> _Exercise directions_: Copy the lines exactly as they appear, starting with the first line of the records and ending with the line that contains "def collector (colls".

> _The data_:
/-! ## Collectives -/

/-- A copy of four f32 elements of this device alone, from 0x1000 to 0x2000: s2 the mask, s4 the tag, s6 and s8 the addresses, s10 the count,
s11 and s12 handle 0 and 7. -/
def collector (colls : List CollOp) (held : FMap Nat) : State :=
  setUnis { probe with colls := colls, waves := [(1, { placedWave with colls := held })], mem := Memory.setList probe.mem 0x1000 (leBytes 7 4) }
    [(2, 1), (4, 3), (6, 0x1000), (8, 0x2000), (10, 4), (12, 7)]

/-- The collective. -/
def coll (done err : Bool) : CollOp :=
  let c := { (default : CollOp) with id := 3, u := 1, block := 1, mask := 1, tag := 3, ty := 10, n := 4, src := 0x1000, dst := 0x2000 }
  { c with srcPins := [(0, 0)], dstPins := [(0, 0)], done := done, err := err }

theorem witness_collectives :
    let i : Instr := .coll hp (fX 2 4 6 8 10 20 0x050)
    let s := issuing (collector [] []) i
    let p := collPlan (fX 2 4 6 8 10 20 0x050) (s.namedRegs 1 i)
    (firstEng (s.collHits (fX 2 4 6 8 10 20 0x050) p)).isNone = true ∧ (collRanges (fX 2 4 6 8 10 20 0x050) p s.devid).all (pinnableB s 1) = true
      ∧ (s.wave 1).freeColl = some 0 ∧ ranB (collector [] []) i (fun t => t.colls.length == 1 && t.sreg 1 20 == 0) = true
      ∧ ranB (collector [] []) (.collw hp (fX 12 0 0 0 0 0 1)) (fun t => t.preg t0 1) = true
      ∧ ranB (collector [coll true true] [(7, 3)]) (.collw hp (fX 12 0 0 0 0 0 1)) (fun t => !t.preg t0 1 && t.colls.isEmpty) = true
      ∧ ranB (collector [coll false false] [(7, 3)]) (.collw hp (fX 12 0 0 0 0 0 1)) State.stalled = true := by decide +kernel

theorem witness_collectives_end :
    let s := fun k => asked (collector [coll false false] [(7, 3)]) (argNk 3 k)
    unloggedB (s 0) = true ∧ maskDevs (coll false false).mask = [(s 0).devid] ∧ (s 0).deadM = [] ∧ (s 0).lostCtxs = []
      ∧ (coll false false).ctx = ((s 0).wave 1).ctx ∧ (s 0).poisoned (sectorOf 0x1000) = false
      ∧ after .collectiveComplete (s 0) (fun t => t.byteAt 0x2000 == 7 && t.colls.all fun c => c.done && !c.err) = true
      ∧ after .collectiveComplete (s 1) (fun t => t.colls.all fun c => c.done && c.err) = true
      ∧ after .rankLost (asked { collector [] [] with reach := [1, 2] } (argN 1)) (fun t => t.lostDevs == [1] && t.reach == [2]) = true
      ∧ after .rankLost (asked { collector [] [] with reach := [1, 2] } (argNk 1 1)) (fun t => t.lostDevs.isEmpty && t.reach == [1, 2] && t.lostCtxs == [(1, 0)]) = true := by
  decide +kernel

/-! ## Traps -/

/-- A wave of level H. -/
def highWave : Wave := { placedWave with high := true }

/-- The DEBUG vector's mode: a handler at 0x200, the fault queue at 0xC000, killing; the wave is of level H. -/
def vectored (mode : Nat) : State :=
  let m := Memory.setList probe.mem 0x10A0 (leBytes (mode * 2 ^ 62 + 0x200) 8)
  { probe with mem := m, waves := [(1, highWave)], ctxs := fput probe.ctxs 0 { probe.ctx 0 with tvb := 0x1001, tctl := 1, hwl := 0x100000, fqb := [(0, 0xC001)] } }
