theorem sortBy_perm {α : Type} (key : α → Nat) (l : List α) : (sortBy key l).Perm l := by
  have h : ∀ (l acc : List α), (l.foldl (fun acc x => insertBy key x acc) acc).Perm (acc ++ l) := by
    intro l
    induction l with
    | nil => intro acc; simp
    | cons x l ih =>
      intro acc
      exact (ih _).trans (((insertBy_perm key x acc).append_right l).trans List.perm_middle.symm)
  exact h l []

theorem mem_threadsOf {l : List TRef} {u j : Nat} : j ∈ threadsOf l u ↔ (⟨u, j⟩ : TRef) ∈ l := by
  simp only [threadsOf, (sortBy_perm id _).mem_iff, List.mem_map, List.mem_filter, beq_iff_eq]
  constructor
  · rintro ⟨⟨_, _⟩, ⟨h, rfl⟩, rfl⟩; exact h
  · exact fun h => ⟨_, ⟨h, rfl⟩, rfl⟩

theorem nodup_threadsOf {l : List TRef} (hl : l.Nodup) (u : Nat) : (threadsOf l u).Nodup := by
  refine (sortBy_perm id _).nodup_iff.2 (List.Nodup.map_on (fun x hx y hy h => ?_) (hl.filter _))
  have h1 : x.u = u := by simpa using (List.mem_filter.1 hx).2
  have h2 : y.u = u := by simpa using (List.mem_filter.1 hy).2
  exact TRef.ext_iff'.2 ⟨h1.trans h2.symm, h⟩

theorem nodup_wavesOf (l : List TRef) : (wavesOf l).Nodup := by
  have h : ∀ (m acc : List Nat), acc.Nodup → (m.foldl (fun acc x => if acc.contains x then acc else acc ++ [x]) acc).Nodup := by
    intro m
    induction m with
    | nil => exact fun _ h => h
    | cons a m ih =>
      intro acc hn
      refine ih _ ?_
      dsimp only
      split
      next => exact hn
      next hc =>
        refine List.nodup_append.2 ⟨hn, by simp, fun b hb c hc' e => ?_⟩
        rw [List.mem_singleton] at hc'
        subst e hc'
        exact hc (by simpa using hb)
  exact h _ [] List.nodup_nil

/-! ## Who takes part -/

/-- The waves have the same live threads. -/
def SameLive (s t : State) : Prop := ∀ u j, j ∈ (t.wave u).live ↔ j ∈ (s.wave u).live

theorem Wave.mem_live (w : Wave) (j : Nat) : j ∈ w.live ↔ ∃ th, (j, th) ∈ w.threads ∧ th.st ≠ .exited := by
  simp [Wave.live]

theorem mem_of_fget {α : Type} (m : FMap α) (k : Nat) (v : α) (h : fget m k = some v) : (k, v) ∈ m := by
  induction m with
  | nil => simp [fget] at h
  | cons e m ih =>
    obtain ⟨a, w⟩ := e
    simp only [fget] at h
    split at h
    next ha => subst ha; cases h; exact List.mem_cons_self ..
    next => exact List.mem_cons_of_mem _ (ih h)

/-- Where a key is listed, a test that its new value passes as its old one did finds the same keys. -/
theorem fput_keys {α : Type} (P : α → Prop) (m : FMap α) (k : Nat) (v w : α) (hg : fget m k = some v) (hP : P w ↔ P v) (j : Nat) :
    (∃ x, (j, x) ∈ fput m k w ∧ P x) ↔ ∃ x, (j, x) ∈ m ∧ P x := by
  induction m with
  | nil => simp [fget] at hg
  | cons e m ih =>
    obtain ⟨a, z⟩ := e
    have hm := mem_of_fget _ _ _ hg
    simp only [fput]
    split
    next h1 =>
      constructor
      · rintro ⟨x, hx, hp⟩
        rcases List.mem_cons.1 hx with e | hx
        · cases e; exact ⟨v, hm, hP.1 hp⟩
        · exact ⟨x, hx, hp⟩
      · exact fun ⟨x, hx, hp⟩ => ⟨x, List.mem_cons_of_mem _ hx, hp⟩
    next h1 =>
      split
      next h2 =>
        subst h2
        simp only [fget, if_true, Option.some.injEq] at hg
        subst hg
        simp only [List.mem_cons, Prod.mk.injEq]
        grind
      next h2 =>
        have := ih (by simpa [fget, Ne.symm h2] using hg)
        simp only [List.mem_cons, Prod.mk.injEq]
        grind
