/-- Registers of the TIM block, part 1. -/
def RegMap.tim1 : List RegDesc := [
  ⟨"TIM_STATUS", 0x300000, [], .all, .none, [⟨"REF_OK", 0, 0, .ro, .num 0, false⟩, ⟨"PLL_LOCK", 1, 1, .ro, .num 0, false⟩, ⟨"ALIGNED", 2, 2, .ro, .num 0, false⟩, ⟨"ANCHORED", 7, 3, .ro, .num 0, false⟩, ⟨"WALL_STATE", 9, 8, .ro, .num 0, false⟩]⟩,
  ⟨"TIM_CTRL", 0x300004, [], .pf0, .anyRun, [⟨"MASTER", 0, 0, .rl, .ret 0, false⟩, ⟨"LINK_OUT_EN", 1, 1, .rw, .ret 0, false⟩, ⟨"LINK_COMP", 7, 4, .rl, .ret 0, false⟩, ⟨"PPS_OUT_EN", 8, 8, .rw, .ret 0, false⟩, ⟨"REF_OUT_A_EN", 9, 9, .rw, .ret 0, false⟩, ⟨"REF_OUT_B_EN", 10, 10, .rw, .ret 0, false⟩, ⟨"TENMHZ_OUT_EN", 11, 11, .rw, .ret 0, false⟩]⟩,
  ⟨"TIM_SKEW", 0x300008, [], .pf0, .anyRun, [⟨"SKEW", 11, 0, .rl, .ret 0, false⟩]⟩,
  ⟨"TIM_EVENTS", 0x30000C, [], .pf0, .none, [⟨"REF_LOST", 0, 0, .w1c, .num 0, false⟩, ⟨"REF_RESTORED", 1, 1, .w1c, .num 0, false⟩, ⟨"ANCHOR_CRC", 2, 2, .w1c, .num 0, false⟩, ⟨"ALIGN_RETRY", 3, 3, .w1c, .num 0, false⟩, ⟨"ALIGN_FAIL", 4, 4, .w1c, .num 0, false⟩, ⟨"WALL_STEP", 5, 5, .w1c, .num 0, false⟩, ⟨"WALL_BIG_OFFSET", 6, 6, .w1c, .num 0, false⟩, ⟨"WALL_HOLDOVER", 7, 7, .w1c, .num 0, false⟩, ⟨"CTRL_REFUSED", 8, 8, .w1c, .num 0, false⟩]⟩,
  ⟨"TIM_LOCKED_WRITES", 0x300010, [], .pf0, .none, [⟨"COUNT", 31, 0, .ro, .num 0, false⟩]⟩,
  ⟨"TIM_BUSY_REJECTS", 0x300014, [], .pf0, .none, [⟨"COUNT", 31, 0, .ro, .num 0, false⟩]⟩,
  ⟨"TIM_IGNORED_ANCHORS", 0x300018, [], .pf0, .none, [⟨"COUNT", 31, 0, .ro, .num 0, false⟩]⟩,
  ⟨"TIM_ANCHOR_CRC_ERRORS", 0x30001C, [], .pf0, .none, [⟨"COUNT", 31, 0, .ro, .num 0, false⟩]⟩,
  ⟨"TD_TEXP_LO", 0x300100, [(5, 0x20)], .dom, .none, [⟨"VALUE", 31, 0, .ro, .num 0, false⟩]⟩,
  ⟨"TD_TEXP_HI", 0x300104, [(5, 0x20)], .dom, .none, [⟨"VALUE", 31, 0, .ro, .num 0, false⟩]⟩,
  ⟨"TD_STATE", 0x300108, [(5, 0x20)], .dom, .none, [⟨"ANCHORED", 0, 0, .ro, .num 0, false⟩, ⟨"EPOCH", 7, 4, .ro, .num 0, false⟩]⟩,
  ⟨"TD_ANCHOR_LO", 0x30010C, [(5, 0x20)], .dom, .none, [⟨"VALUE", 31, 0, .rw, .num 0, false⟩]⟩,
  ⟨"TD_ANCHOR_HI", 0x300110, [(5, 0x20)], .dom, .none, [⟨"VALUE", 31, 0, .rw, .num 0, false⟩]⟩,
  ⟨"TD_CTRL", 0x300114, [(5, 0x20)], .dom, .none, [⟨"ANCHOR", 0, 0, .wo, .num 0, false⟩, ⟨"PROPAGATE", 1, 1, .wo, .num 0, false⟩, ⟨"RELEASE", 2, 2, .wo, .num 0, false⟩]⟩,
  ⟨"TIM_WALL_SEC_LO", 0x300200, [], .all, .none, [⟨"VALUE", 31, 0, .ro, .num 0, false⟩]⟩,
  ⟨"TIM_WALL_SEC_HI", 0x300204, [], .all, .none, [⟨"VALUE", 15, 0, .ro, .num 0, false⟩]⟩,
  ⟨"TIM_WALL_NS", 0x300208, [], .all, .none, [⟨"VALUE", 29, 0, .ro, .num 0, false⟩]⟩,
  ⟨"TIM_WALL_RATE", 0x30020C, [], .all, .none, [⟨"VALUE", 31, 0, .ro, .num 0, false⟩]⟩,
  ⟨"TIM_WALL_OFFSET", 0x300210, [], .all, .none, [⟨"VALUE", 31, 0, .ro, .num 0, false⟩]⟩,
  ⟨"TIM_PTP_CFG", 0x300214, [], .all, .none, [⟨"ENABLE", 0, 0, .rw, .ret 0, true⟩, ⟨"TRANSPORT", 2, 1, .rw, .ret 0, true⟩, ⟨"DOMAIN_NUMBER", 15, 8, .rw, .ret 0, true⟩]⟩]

> _Problem solution_:
/-! ## Collectives -/

/-- A copy of four f32 elements of this device alone, from 0x1000 to 0x2000: s2 the mask, s4 the tag, s6 and s8 the addresses, s10 the count,
s11 and s12 handle 0 and 7. -/
def collector (colls : List CollOp) (held : FMap Nat) : State :=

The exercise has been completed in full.